Even though Istanbul really amazed me. I also liked crossing continents on foot :) Once from the European to Asian part and other way around. Paradoxically, Asian part occurred to be more European then the part of Istanbul lying in Europe. You really could feel like somewhere in Europe, in Italy for instance. The narrow streets with classical architecture. This is the part which in XIX century was strongly influenced be the European culture. They adopted for instance trams, machinery, fashion. While part lying on the other cost of Bosphorus tried to preserve the old order. Thus, today, there still can be found bazaars, dirty narrow streets full of merchants and mass of mosques. It is also in the Asian part where usually are held anti-government protests and riots.
At the end let me share with you the taste sensations. And these were indescribable! But you must know that I generally like to eat. And I’m not too picky either. Dessert is usually after the main dish, but this is the first thing that comes on my mind… or actually on my tongue! Baklava! With pistachios, walnuts or dozens of other variations. And all in syrups! They don’t stint sugar there. Also we tried Kunefe – fried sweet goat cheese. Heaven in mouth.

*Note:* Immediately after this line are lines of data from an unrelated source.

-- ==== Sys2Proof/Laws/Exec.lean ====
section
/-! SUPPORT. Every command answers a next state, changes no part of the state but those that `touches` lists, and keeps what
Keeps.lean names. -/

namespace Sys2Proof.Laws

open Sys2Proof Sys2Proof.Machine Sys2Proof.Safety

set_option Elab.async false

And furthermore kebaps made from minced beef or lamb, inter alia, wrapped in pita bread or in the eggplant.
I’ve always wanted to visit Istanbul, the gateway to Asia, the last station of Orient Express, where the Silk Road ended, the place of death of the national poet of Poland Adam Mickiewicz. It seemed to me in some way magical. And despite the crowds of tourists, 7 degrees Celsius, rain and gusty wind because of which my ass freeze, Istanbul is really magic.